Les personnes très riches ont une influence de plus en plus grande dans les domaines de la politique, de la technologie et du développement mondial. Selon l'organisation Oxfam, qui lutte contre la pauvreté, le 1 % des plus riches sur Terre possédait en 2024 plus de richesses que 95 % de l'humanité réunie.

Cependant, les efforts visant à réduire les inégalités par le biais des impôts ou de la réglementation des plus riches reposent peut-être sur une fausse idée : celle que l'opinion publique désapprouverait largement les fortunes extrêmes. Si, au contraire, la majorité considère l'accumulation de richesse comme moralement acceptable, de telles réformes risquent de ne pas obtenir un soutien suffisant.

Si notre étude indique que la plupart des gens dans le monde ne jugent pas la richesse excessive comme moralement condamnable, ceux qui vivent dans des pays plus riches et plus égalitaires sont en revanche beaucoup plus enclins à la critiquer. Ce contraste soulève une question plus sérieuse : lorsque les habitants de sociétés privilégiées dénoncent les personnes très riches et cherchent à limiter leur pouvoir, mettent-ils vraiment en évidence une injustice à l'échelle mondiale – ou expriment-ils leur propre sentiment de culpabilité ?

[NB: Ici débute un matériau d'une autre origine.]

theorem State.sendArrival_outer (s : State) (t : TileId) (e : Seat) (c cmd logicalBuckle count kind target : Nat) : (State.sendArrival s t e c cmd logicalBuckle count kind target).outer = s.outer := by
  unfold State.sendArrival
  repeat' first
    | (extract_lets +onlyGivenNames x
       refine (fun (hx : State.outer x = State.outer s) => ?_) ?_
       on_goal 1 => clear_value x
       on_goal 2 => (dsimp -zeta only [x]; clear x))
    | (extract_lets +onlyGivenNames x
       clear_value x)
    | (simp -zeta only [State.outer_mk, keepsOuter_next, keepsOuter_fault, State.modTile_outer, State.countTokens_outer, State.sendBuckle_outer, State.applyTokens_outer]; done)
    | split
    | (simp -zeta only [*, State.outer_mk, keepsOuter_next, State.modTile_outer, State.countTokens_outer, State.sendBuckle_outer, State.applyTokens_outer]; done)

theorem State.flushArrivals_outer (s : State) (t : TileId) (c : CtxId) (e : Seat) (n : Nat) : (State.flushArrivals s t c e n).outer = s.outer := by
  induction n generalizing s with
  | zero => rfl
  | succ n ih =>
    unfold State.flushArrivals
    extract_lets k
    split
    · rfl
    · simp only [ih, State.sendArrival_outer, State.modTile_outer]

theorem State.complete_outer (s : State) (t : TileId) (c : CtxId) (e : Seat) (i : Nat) : (State.complete s t c e i).outer = s.outer := by
  simp only [State.complete, State.outer_mk, keepsOuter_next, State.modTile_outer, State.flushArrivals_outer]

theorem State.issue_outer (s : State) (t : TileId) (c : CtxId) (e : Seat) (completes : Bool) : (State.issue s t c e completes).outer = s.outer := by
  unfold State.issue
  split <;> simp only [State.outer_mk, keepsOuter_next, State.modTile_outer, State.complete_outer]

theorem State.commandFault_outer (s : State) (t : TileId) (c : CtxId) (e : Seat) (cmd classOp code detailA : Nat) (detailB : Nat) (queue gen desc : Option Nat) : (State.commandFault s t c e cmd classOp code detailA detailB queue gen desc).outer = s.outer := by
  simp only [State.commandFault, State.outer_mk, keepsOuter_next, State.modTile_outer, State.report_outer, State.callRetry_outer]

theorem State.orderFault_outer (s : State) (t : TileId) (c : CtxId) (e : Seat) (classOp : Nat) : (State.orderFault s t c e classOp).outer = s.outer := by
  simp only [State.orderFault, State.outer_mk, keepsOuter_next, State.commandFault_outer]

theorem State.malformed_outer (s : State) (t : TileId) (c : CtxId) (e : Seat) (classOp offset : Nat) : (State.malformed s t c e classOp offset).outer = s.outer := by
  simp only [State.malformed, State.outer_mk, keepsOuter_next, State.commandFault_outer]

theorem State.structFailAs_outer (s : State) (f : StructFail) (names : ErrorReport → ErrorReport) : (State.structFailAs s f names).outer = s.outer := by
  unfold State.structFailAs
  repeat' first
    | (extract_lets +onlyGivenNames x
       refine (fun (hx : State.outer x = State.outer s) => ?_) ?_
       on_goal 1 => clear_value x
       on_goal 2 => (dsimp -zeta only [x]; clear x))
    | (extract_lets +onlyGivenNames x
       clear_value x)
    | (simp -zeta only [State.outer_mk, keepsOuter_next, keepsOuter_fault, State.modPart_outer, State.report_outer, State.callRetry_outer]; done)
    | split
    | (simp -zeta only [*, State.outer_mk, keepsOuter_next, State.modPart_outer, State.report_outer, State.callRetry_outer]; done)

theorem State.structFail_outer (s : State) (f : StructFail) : (State.structFail s f).outer = s.outer := by
  unfold State.structFail
  repeat' first
    | (simp -zeta only [State.outer_mk, keepsOuter_next, keepsOuter_fault, State.structFailAs_outer]; done)
    | (simp -zeta only [*, State.outer_mk, keepsOuter_next, State.structFailAs_outer]; done)

theorem State.structFault_outer (s : State) (t : TileId) (c : CtxId) (f : StructFail) (cmd classOp : Nat) (names : ErrorReport → ErrorReport) : (State.structFault s t c f cmd classOp names).outer = s.outer := by
  unfold State.structFault
  repeat' first
    | (extract_lets +onlyGivenNames x
       refine (fun (hx : State.outer x = State.outer s) => ?_) ?_
       on_goal 1 => clear_value x
       on_goal 2 => (dsimp -zeta only [x]; clear x))
    | (extract_lets +onlyGivenNames x
       clear_value x)
    | (simp -zeta only [State.outer_mk, keepsOuter_next, keepsOuter_fault, State.modTile_outer, State.structFailAs_outer]; done)
    | split
    | (simp -zeta only [*, State.outer_mk, keepsOuter_next, State.modTile_outer, State.structFailAs_outer]; done)

theorem State.brokenSum_outer (s : State) (quantity unit id origin expected observed : Nat) (part : Option PartId) (action : Nat) : (State.brokenSum s quantity unit id origin expected observed part action).outer = s.outer := by
  simp only [State.brokenSum, State.outer_mk, keepsOuter_next, State.report_outer]

theorem State.checkArming_outer (s : State) (t : TileId) (n : PartId) (q : Fin 32) (a : Arming) : (State.checkArming s t n q a).outer = s.outer := by
  unfold State.checkArming
  repeat' first
    | (extract_lets +onlyGivenNames x
       refine (fun (hx : State.outer x = State.outer s) => ?_) ?_
       on_goal 1 => clear_value x
       on_goal 2 => (dsimp -zeta only [x]; clear x))
    | (extract_lets +onlyGivenNames x
       clear_value x)
    | (simp -zeta only [State.outer_mk, keepsOuter_next, keepsOuter_fault, State.resetPartition_outer, State.brokenSum_outer]; done)
    | split
    | (simp -zeta only [*, State.outer_mk, keepsOuter_next, State.resetPartition_outer, State.brokenSum_outer]; done)

theorem State.countConv_outer (s : State) (n : PartId) (h col overflows nonfinite : Nat) (again : Bool) : (State.countConv s n h col overflows nonfinite again).outer = s.outer := by
  rfl

theorem State.countFlags_outer (s : State) (n : PartId) (h col sat ovf inv nin : Nat) (again : Bool) : (State.countFlags s n h col sat ovf inv nin again).outer = s.outer := by
  rfl

theorem State.scaleFault_outer (s : State) (t : TileId) (e : Seat) (cmd : Nat) (b : Block) : (State.scaleFault s t e cmd b).outer = s.outer := by
  simp only [State.scaleFault, State.outer_mk, keepsOuter_next, State.modTile_outer, State.commandFault_outer]

theorem execLoadw_outer (t : TileId) (o : LoadwOp) (s : State) : keepsOuter (execLoadw t o s) s := by
  unfold execLoadw
  repeat' first
    | with_reducible assumption
    | (extract_lets +onlyGivenNames x
       refine (fun (hx : State.outer x = State.outer s) => ?_) ?_
       on_goal 1 => clear_value x
       on_goal 2 => (dsimp -zeta only [x]; clear x))
    | (extract_lets +onlyGivenNames x
       clear_value x)
    | split
    | (with_reducible refine (State.command_outer _ _ _ _ _ ?_).trans ?_
       on_goal 1 => intro e s)
    | (simp -zeta only [State.outer_mk, keepsOuter_next, State.modTile_outer, State.waitCtx_outer, State.issue_outer, State.malformed_outer, State.scaleFault_outer])

theorem execBlockLoaded_outer (t : TileId) (s : State) : keepsOuter (execBlockLoaded t s) s := by
  unfold execBlockLoaded
  repeat' first
    | with_reducible rfl
    | (extract_lets +onlyGivenNames x
       refine (fun (hx : State.outer x = State.outer s) => ?_) ?_
       on_goal 1 => clear_value x
       on_goal 2 => (dsimp -zeta only [x]; clear x))
    | (extract_lets +onlyGivenNames x
       clear_value x)
    | (simp -zeta only [State.outer_mk, keepsOuter_next, keepsOuter_fault, State.modTile_outer, State.complete_outer, State.scaleFault_outer]; done)
    | (simp -zeta only [State.outer_mk, keepsOuter_next, keepsOuter_fault, State.modTile_outer, State.complete_outer, State.scaleFault_outer]; with_reducible assumption)
    | split

theorem State.countMmul_outer (s : State) (t : TileId) (e : Seat) (o : MmulOp) (width rowHandle bad : Nat) (again : Bool) (layer : Option Nat) : (State.countMmul s t e o width rowHandle bad again layer).outer = s.outer := by
  unfold State.countMmul
  split <;> simp only [State.outer_mk, keepsOuter_next, State.take_outer, State.countConv_outer, State.countFlags_outer]

theorem execMmul_outer (t : TileId) (o : MmulOp) (s : State) : keepsOuter (execMmul t o s) s := by
  unfold execMmul
  rw [keepsOuter_next]
  refine State.command_outer _ _ _ _ _ ?_
  intro e s
  extract_lets x n run
  split
  · exact State.malformed_outer ..
  · split
    · exact State.malformed_outer ..
    · split
      · exact State.orderFault_outer ..
      · exact State.waitCtx_outer ..
      · repeat' first
          | with_reducible exact State.waitCtx_outer ..
          | with_reducible exact State.malformed_outer ..
          | with_reducible exact State.orderFault_outer ..
          | with_reducible exact (State.issue_outer ..).trans ((State.countMmul_outer ..).trans (State.modTile_outer ..))
          | (extract_lets +onlyGivenNames y
             first
               | (refine (fun (hx : State.outer y = State.outer s) => ?_) ?_
                  on_goal 1 => clear_value y
                  on_goal 2 => (dsimp -zeta only [y]; clear y; first | with_reducible exact State.modTile_outer .. | (refine (State.countMmul_outer ..).trans ?_; assumption)))
               | clear_value y)
          | (refine (State.issue_outer ..).trans ?_; assumption)
          | split

theorem execDrain_outer (t : TileId) (o : DrainOp) (s : State) : keepsOuter (execDrain t o s) s := by
  unfold execDrain
  repeat' first
    | (extract_lets +onlyGivenNames x
       clear_value x)
    | split
    | (with_reducible refine (State.command_outer _ _ _ _ _ ?_).trans ?_
       on_goal 1 => intro e s)
    | (simp -zeta only [State.outer_mk, keepsOuter_next, State.modTile_outer, State.issue_outer, State.orderFault_outer, State.malformed_outer])

theorem execCheckStatusFinal_outer (t : TileId) (w : StatusTarget) (passed : Bool) (s : State) : keepsOuter (execCheckStatusFinal t w passed s) s := by
  rfl

theorem State.modQueue_outer (s : State) (t : TileId) (q : Fin 32) (f : Queue → Queue) : (State.modQueue s t q f).outer = s.outer := by
  rfl

theorem State.countTransfers_outer (s : State) (planned completed cancelled : Nat) : (State.countTransfers s planned completed cancelled).outer = s.outer := by
  rfl

theorem State.rearmOverrun_outer (s : State) (t : TileId) (e : Seat) (q : Fin 32) (act sh new : Arming) : (State.rearmOverrun s t e q act sh new).outer = s.outer := by
  simp only [State.rearmOverrun, State.outer_mk, keepsOuter_next, State.modTile_outer, State.report_outer, State.callRetry_outer, State.modQueue_outer, State.countTransfers_outer]

theorem State.refetchDescriptor_outer (s : State) (t : TileId) (e : Seat) (q : Fin 32) (idx : BitVec 32) (ws : List Word64) : (State.refetchDescriptor s t e q idx ws).outer = s.outer := by
  unfold State.refetchDescriptor
  repeat' first
    | (extract_lets +onlyGivenNames x
       refine (fun (hx : State.outer x = State.outer s) => ?_) ?_
       on_goal 1 => clear_value x
       on_goal 2 => (dsimp -zeta only [x]; clear x))
    | (extract_lets +onlyGivenNames x
       clear_value x)
    | (simp -zeta only [State.outer_mk, keepsOuter_next, keepsOuter_fault, State.modTile_outer, State.waitCtx_outer, State.structFault_outer]; done)
    | (simp -zeta only [*, State.outer_mk, keepsOuter_next, State.modTile_outer, State.waitCtx_outer, State.structFault_outer]; done)

theorem execArm_outer (t : TileId) (q : Fin 32) (idx : BitVec 32) (s : State) : keepsOuter (execArm t q idx s) s := by
  unfold execArm
  repeat' first
    | with_reducible assumption
    | (extract_lets +onlyGivenNames x
       refine (fun (hx : State.outer x = State.outer s) => ?_) ?_
       on_goal 1 => clear_value x
       on_goal 2 => (dsimp -zeta only [x]; clear x))
    | (extract_lets +onlyGivenNames x
       clear_value x)
    | split
    | (with_reducible refine (State.command_outer _ _ _ _ _ ?_).trans ?_
       on_goal 1 => intro e s)
    | (simp -zeta only [State.outer_mk, keepsOuter_next, State.modTile_outer, State.sendArrival_outer, State.issue_outer, State.commandFault_outer, State.modQueue_outer, State.countTransfers_outer, State.rearmOverrun_outer, State.refetchDescriptor_outer])

theorem State.startQueue_outer (s : State) (t : TileId) (i : Instr) (q : Fin 32) (out : Bool) (classOp : Nat) : (State.startQueue s t i q out classOp).outer = s.outer := by
  unfold State.startQueue
  repeat' first
    | (extract_lets +onlyGivenNames x
       clear_value x)
    | (simp -zeta only [State.outer_mk, keepsOuter_next, keepsOuter_fault, State.issue_outer, State.commandFault_outer, State.modQueue_outer]; done)
    | split
    | (with_reducible refine (State.command_outer _ _ _ _ _ ?_).trans ?_
       on_goal 1 => intro e s)
    | (simp -zeta only [*, State.outer_mk, keepsOuter_next, State.issue_outer, State.commandFault_outer, State.modQueue_outer]; done)

theorem execSend_outer (t : TileId) (q : Fin 32) (s : State) : keepsOuter (execSend t q s) s := by
  simp only [execSend, State.outer_mk, keepsOuter_next, State.startQueue_outer]

theorem execRecv_outer (t : TileId) (q : Fin 32) (s : State) : keepsOuter (execRecv t q s) s := by
  simp only [execRecv, State.outer_mk, keepsOuter_next, State.startQueue_outer]
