/-- Heads that win the local port of a core with its ingress open and of a Stopped one: sound ones of both kinds, one whose header fails and one with a flit that cannot
be corrected; and a head that a full crossing keeps waiting. -/
theorem test_wit_TheLocalPortDeliversOrAnswers :
    (∀ p ∈ [localPut, localAck, localBad], ((demo.atLocal 0 p).localWinner 0).map (fun e => (e.packet, e.cut)) = some (p, false)) ∧
    (let s := demoIsland fun i => { i with state := .stopped }
     (s.tiles.get 0).island.weltFailed = false ∧ (s.tiles.get 0).island.cause = some 0x3 ∧
      ((s.atLocal 0 localPut).localWinner 0).map (fun e => (e.packet, e.cut)) = some (localPut, false)) ∧
    (∀ p ∈ [localPut, localAck], pktCrcOk p = true ∧ pktKindOk p = true ∧ pktDst p ≠ epWelt 0 ∧ demo.seqFresh (epTile 0) p = true) ∧
    pktCrcOk localBad = false ∧ uncorrectable [3] = true ∧ uncorrectable [2] = false ∧ (demo.tiles.get 0).island.cause = none ∧
    (demo.tiles.get 0).island.weltFailed = false ∧
    (let s := demoIsland fun i => { i with inWritten := Vector.replicate 4 16 }
     (s.tiles.get 0).island.weltFailed = false ∧ (s.atLocal 0 localPut).localWinner 0 = none) := by
  refine ⟨by decide +kernel, by decide +kernel, by decide +kernel, by decide +kernel, by decide +kernel⟩

/-- A welt and a die that work. -/
theorem test_wit_FailuresOfWeltsAndDies : (demo.tiles.get 0).island.weltFailed = false ∧ (demo.dies.get 71).railLost = false := by decide +kernel


/-- The words of a Buckle message: kind, list, sender, Buckle, count, target and command. -/
def buckleWords (kind list source buckle count target cmd : Nat) : List Word64 :=
  sealCrc [mkWord [at_ 60 kind, at_ 58 list, at_ 48 source, at_ 32 buckle, at_ 0 count], 0, mkWord [at_ 32 target, at_ 0 cmd], 0] 3
/-- Partition 0 with the last Buckle of its range at home on the welt of tile 1. -/
def demoHome : State := demoPartWith fun p => { p with place := { p.place with homes := [(4095, .welt 1)], totals := [(4095, 2)] } }
/-- A state with every router's links up. -/
def meshOf (s : State) : State := { s with tiles := s.tiles.map fun x => { x with router := { x.router with linkUp := Vector.replicate 4 true } } }

/-- Each message at its home, and an arrive message of a generation that has passed. -/
theorem test_wit_BuckleMessagesReachTheirHome :
    HomeReady demoHome 1 (buckleWords 1 0 0 4095 2 0 0) 0 1 ∧ HomeReady demoHome 2 (buckleWords 2 3 0 4095 0 1 5) 0 1 ∧
    HomeReady demoHome 3 (buckleWords 3 3 0 4095 1 1 5) 0 1 ∧
    (let s : State := { demoHome with ranges := demoHome.ranges.set 0 ⟨3, []⟩ }
     let ws := buckleWords 1 0 0 4095 2 0 0
     let m := buckleOfWords ws
     m.kind = 1 ∧ ws.length = 4 ∧ crcOk ws 3 = true ∧ s.messagePacket ws = none ∧ s.partOfBuckle m.buckle = some 0 ∧
      (∀ u, tileOfEp (s.messageDst (some 0) ws m) = some u → (s.tiles.get u).island.weltFailed = false) ∧
      m.generation.toNat < (s.ranges.get (rangeOf m.buckle)).generation.toNat ∧ s.closingOf m = none) := by
  refine ⟨⟨by decide +kernel, by decide +kernel, by decide +kernel, by decide +kernel, by decide +kernel, by decide +kernel, by decide +kernel, by decide +kernel⟩,
    ⟨by decide +kernel, by decide +kernel, by decide +kernel, by decide +kernel, by decide +kernel, by decide +kernel, by decide +kernel, by decide +kernel⟩,
    ⟨by decide +kernel, by decide +kernel, by decide +kernel, by decide +kernel, by decide +kernel, by decide +kernel, by decide +kernel, by decide +kernel⟩, by decide +kernel⟩

/-- A satisfy message at its waiting list. -/
theorem test_wit_ASatisfyMessageIssuesTheWait :
    let s := demoCtxs fun k => { k with state := .atBuckle, arrwaitSent := true }
    let ws := buckleWords 4 3 0 4095 0 0 0
    let m := buckleOfWords ws
    s.seat 0 = some seat0 ∧ ws.length = 4 ∧ crcOk ws 3 = true ∧ m.kind = 4 ∧
      BitVec.ofNat 32 (bits (wordAt ws 3) 31 0) = (Assoc.get (s.satisfySource 0 ws, epTile 0) s.fabric.buckleSeqIn).getD 0 ∧
      m.generation = (s.ranges.get (rangeOf m.buckle)).generation ∧ m.source = seat0.logical ∧
      ((s.tiles.get 0).seqr.ctxs.get (Fin.ofNat 4 m.list)).pos = m.cmd ∧ ((s.tiles.get 0).seqr.ctxs.get (Fin.ofNat 4 m.list)).arrwaitSent = true ∧
      s.live 0 (Fin.ofNat 4 m.list) = true := by decide +kernel

/-- Closing counts that pass and fail in one window, and a Buckle at home on a welt to probe. -/
theorem test_wit_ClosingCountsAndTheProbe :
    (let s := demoPartWith fun p => { p with closing := [⟨1, 0, 2, 2, 900⟩, ⟨2, 0, 1, 2, 900⟩, ⟨1, 1, 2, 2, 950⟩] }
     let all := (s.parts.get 0).closing
     let cs := all.filter fun c => c.opened == (all.head?.map (·.opened)).getD 0
     cs.length = 2 ∧ (cs.filter fun c => c.count == c.total).length = 1 ∧ (cs.filter fun c => c.count != c.total).length = 1) ∧
    demoHome.partOfBuckle 4095 = some 0 ∧ (demoHome.parts.get 0).homeOf 4095 = some (.welt 1) := by decide +kernel

/-- A marker on an open hop, the period in a module that is on, and an audit of a mesh whose pools are whole. -/
theorem test_wit_TheAuditChecksItsSums :
    (∃ a b, (meshOf demo).account (.input 0 1 0) = some (a, b)) ∧ (demo.module.state ≠ .off ∧ demo.module.state ≠ .booting) ∧ (0 : BitVec 8) ≠ 1 ∧
    (let a := demo.sendMarkers false
     (∀ z ∈ a.pools, z.2.2.2 = z.2.2.1) ∧ (∀ c, a.escapeSum c = 16384) ∧ a.overdrawn = []) :=
  ⟨⟨48, 0, by decide +kernel⟩, by decide +kernel, by decide, by decide +kernel, by decide +kernel, by decide +kernel⟩

/-- A packet of one flit from tile 0 to tile 2, and one to the base die behind the edge port of tile 1. -/
def meshPacket : Packet := ⟨0x0600800ffc000001, 4096, 0x000000000103e000, 0x8bf8327a00000000, [7]⟩
def edgePacket : Packet := ⟨0x0648001ffc000001, 0, 0x000000000103e000, 0x7cee98aa00000000, [7]⟩
/-- The packet at the local input of tile 0, before and after its head was routed to port 1. -/
def meshEntry : BufEntry := newEntry 4 2 0 meshPacket .core 1
def routedEntry : BufEntry := { meshEntry with out := some 1 }
/-- Routers with packets in the buffers of tile 0. -/
def demoRouted (es : List BufEntry) : State := (meshOf demo).modTile 0 fun x => { x with router := { x.router with bufs := es } }
/-- A Vilet port with some fields changed. -/
def demoPort (f : Port → Port) : State := demo.modPort 15 f
/-- A port in use in mode 1. -/
def portUp (x : Port) : Port := { x with state := .up, mode := 1, passing := 0xFFFF, present := true }

/-- A sound head that may leave, one whose header fails, and flits that can and cannot be corrected. -/
theorem test_wit_HeadFlitsAreRouted :
    let bad := { meshPacket with w3 := 1 }
    (∀ p ∈ [meshPacket, bad], let s := demoRouted [newEntry 4 2 0 p .core 1]
      (s.tiles.get 0).island.weltFailed = false ∧ (s.tiles.get 0).router.headAt 4 (0 : BitVec 2).toNat p = some (newEntry 4 2 0 p .core 1) ∧
      (newEntry 4 2 0 p .core 1).out = none ∧ 0 < (newEntry 4 2 0 p .core 1).got) ∧
    pktCrcOk meshPacket = true ∧ pktKindOk meshPacket = true ∧ pktCrcOk bad = false ∧ uncorrectable [2] = false ∧ uncorrectable [3] = true ∧
    ((demoRouted [meshEntry]).tiles.get 0).router.spilling.contains (4, streamKey meshPacket) = false ∧ (demoRouted [meshEntry]).nextHop 0 meshPacket = (meshPacket, .mesh 1 1) := by
  decide +kernel

/-- A routed head that its output takes. -/
theorem test_wit_FlitsPassInTurn :
    (demoRouted [routedEntry]).pick 0 1 = some routedEntry ∧ neighbour 0 1 = some 1 ∧ (1 : RPort) ≠ localPort ∧ routedEntry.sent = 0 ∧ routedEntry.flits = 1 ∧
    routedEntry.cut = false := by decide +kernel

/-- A head of the north input that loses its output to one of a lower class, an input without a head, and a starved queue of a Vilet port. -/
theorem test_wit_HistoryAndAgeing :
    (let e : BufEntry := { routedEntry with port := 2, feed := .link }
     let s := demoRouted [e, { routedEntry with cls := 0 }]
     s.starving 0 2 2 0 = some e ∧ 0 < e.cls) ∧
    (demoRouted []).starving 0 2 2 0 = none ∧
    (let f : TxFlit := { controlFlit 5 [] with type := 1, head := true }
     let s := demoPort fun x => { portUp x with credits := Vector.replicate 4 1, outQueue := [{ f with vc := 3, source := 2 }, f] }
     (s.ports.get 15).classes.get (sourceAt 3 (2 : Fin 3).1) ≠ 0 ∧ (s.ports.get 15).starves 3 (2 : Fin 3).1 = true ∧ (s.ports.get 15).starves 0 (1 : Fin 3).1 = false) := by decide +kernel
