-- ==== Sys2Proof/WellFormed.lean ====
section
/-! DEFINITION. Which instructions have a word at a given XLEN: the checks that the operand fields of `Instr` leave
open. Bit 0 of a branch or jump offset is 0 (30_encoding.md R142, R144); a shift-immediate has a 5-bit amount at
XLEN = 32 (R145); the RV64I rows exist at XLEN = 64 only (R151, R160). -/

namespace Sys2Proof

/-- The instruction is one of the rows that exist at XLEN = 64 only (the XLEN column of R151). -/
def Instr.rv64Only : Instr → Bool
  | .lwu .. | .ld .. | .sd .. => true
  | .addiw .. | .slliw .. | .srliw .. | .sraiw .. => true
  | .addw .. | .subw .. | .sllw .. | .srlw .. | .sraw .. => true
  | .lui .. | .auipc .. | .jal .. | .jalr .. => false
  | .beq .. | .bne .. | .blt .. | .bge .. | .bltu .. | .bgeu .. => false
  | .lb .. | .lh .. | .lw .. | .lbu .. | .lhu .. | .sb .. | .sh .. | .sw .. => false
  | .addi .. | .slti .. | .sltiu .. | .xori .. | .ori .. | .andi .. | .slli .. | .srli .. | .srai .. => false
  | .add .. | .sub .. | .sll .. | .slt .. | .sltu .. | .xor .. | .srl .. | .sra .. | .or .. | .and .. => false
  | .fence .. | .ecall | .ebreak => false
  | .csrrw .. | .csrrs .. | .csrrc .. | .csrrwi .. | .csrrsi .. | .csrrci .. => false

/-- The offset of a branch or jump is even (R142, R144). -/
def Instr.evenOffset : Instr → Bool
  | .jal _ off => !off.getLsbD 0
  | .beq _ _ off | .bne _ _ off | .blt _ _ off | .bge _ _ off | .bltu _ _ off | .bgeu _ _ off => !off.getLsbD 0
  | _ => true

/-- The amount of a shift-immediate is below XLEN (R145). -/
def Instr.shamtFits (x : Xlen) : Instr → Bool
  | .slli _ _ n | .srli _ _ n | .srai _ _ n => decide (n.toNat < x.bits)
  | _ => true

/-- The instruction has an encoding at this XLEN. -/
def Instr.wf (x : Xlen) (i : Instr) : Bool :=
  (!i.rv64Only || x == .rv64) && i.evenOffset && i.shamtFits x

end Sys2Proof
end

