-- ==== Sys2Proof/Machine/LoadStore.lean ====
section
/-! DEFINITION. The load and store instructions (42_load_store.md R250 to R261): one addressing mode, no alignment rule,
and a fault that writes neither register nor byte. -/

namespace Sys2Proof.Machine

/-- A load of `n` bytes into `rd`, the value read put through `f` (42_load_store.md R250). -/
def load (n : Nat) (f : Word → Word) (rd rs1 : Reg) (imm : BitVec 12) (s : State) : Result :=
  match s.memRead (s.effectiveAddress rs1 imm) n with
  | .error r => raise r s
  | .ok v => retireWith rd (f v) s

/-- A store of the low `n` bytes of `x[rs2]` (42_load_store.md R250). -/
def store (n : Nat) (rs1 rs2 : Reg) (imm : BitVec 12) (s : State) : Result :=
  match s.memWrite (s.effectiveAddress rs1 imm) n (s.readReg rs2) with
  | .error r => raise r s
  | .ok s' => retire s'

/-- The low byte, sign-extended. -/
def sextByte (x : Xlen) (v : Word) : Word := sext x (v.setWidth 8)

/-- The low halfword, sign-extended. -/
def sextHalf (x : Xlen) (v : Word) : Word := sext x (v.setWidth 16)

/-- The low word, sign-extended. -/
def sextLow (x : Xlen) (v : Word) : Word := sext x (v.setWidth 32)

/-- R251: `x[rd] <- sext(MemRead(ea, 1))`. -/
def execLb (rd rs1 : Reg) (imm : BitVec 12) (s : State) : Result := load 1 (sextByte s.par.xlen) rd rs1 imm s

/-- R252: `x[rd] <- sext(MemRead(ea, 2))`. -/
def execLh (rd rs1 : Reg) (imm : BitVec 12) (s : State) : Result := load 2 (sextHalf s.par.xlen) rd rs1 imm s

/-- R253: `x[rd] <- sext(MemRead(ea, 4))`. -/
def execLw (rd rs1 : Reg) (imm : BitVec 12) (s : State) : Result := load 4 (sextLow s.par.xlen) rd rs1 imm s

/-- R254: `x[rd] <- zext(MemRead(ea, 1))`. -/
def execLbu (rd rs1 : Reg) (imm : BitVec 12) (s : State) : Result := load 1 id rd rs1 imm s

/-- R255: `x[rd] <- zext(MemRead(ea, 2))`. -/
def execLhu (rd rs1 : Reg) (imm : BitVec 12) (s : State) : Result := load 2 id rd rs1 imm s

/-- R256: `x[rd] <- zext(MemRead(ea, 4))`; XLEN = 64 only. -/
def execLwu (rd rs1 : Reg) (imm : BitVec 12) (s : State) : Result :=
  onlyRv64 (.lwu rd rs1 imm) s (load 4 id rd rs1 imm s)

/-- R257: `x[rd] <- MemRead(ea, 8)`; XLEN = 64 only. -/
def execLd (rd rs1 : Reg) (imm : BitVec 12) (s : State) : Result :=
  onlyRv64 (.ld rd rs1 imm) s (load 8 id rd rs1 imm s)

/-- R258: `MemWrite(ea, 1, x[rs2][7:0])`. -/
def execSb (rs1 rs2 : Reg) (imm : BitVec 12) (s : State) : Result := store 1 rs1 rs2 imm s

/-- R259: `MemWrite(ea, 2, x[rs2][15:0])`. -/
def execSh (rs1 rs2 : Reg) (imm : BitVec 12) (s : State) : Result := store 2 rs1 rs2 imm s

/-- R260: `MemWrite(ea, 4, x[rs2][31:0])`. -/
def execSw (rs1 rs2 : Reg) (imm : BitVec 12) (s : State) : Result := store 4 rs1 rs2 imm s

/-- R261: `MemWrite(ea, 8, x[rs2])`; XLEN = 64 only. -/
def execSd (rs1 rs2 : Reg) (imm : BitVec 12) (s : State) : Result :=
  onlyRv64 (.sd rs1 rs2 imm) s (store 8 rs1 rs2 imm s)

end Sys2Proof.Machine
end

Imposent-ils un principe moral influencé par leur prospérité à des pays plus pauvres, où la richesse peut signifier la survie, le progrès ou même l'espoir ?

Ce que nous ignorons encore

Une question demeure : comment ces perceptions évoluent-elles avec le temps ? Les attitudes changent-elles à mesure que les sociétés deviennent plus riches ou plus équitables ? Les jeunes sont-ils plus enclins que les générations plus âgées à critiquer les personnes très riches ? Notre étude offre une image à un moment donné, mais des recherches sur le long terme pourraient montrer si les jugements moraux suivent les changements économiques ou culturels plus larges.

Une autre incertitude concerne le rôle inattendu de la pureté. Pourquoi une valeur liée à la propreté et au caractère sacré influencerait-elle la façon dont on juge les personnes très riches ? Notre étude complémentaire a révélé que les préoccupations liées à la pureté vont au-delà de la question de l'argent et s'étendent à d'autres formes d'« excès », comme le refus d'une ambition, d'une sexualité ou d'une recherche de plaisir « trop importantes ». Cela suggère que les individus perçoivent peut-être l'excès en lui-même – et pas seulement l'inégalité – comme une forme de corruption.

Et ensuite ?

Nous continuons nos recherches sur la manière dont les valeurs culturelles, les systèmes sociaux et les intuitions morales façonnent les jugements sur l'équité et sur l'excès – que ce soit la richesse et l'ambition, ou encore le savoir et la puissance de calcul de l'intelligence artificielle.

Comprendre ces réactions morales spontanées au sein de systèmes sociaux plus vastes est crucial pour les débats sur les inégalités. Mais cela peut aussi aider à expliquer comment les individus évaluent les technologies, les dirigeants et les institutions qui accumulent un pouvoir ou une influence disproportionnés, jugés excessifs.

Jackson Trager ne travaille pas, ne conseille pas, ne détient pas d'actions, ne reçoit pas de fonds d'une organisation qui pourrait bénéficier de cet article, et n'a déclaré aucune autre affiliation que son organisme de recherche.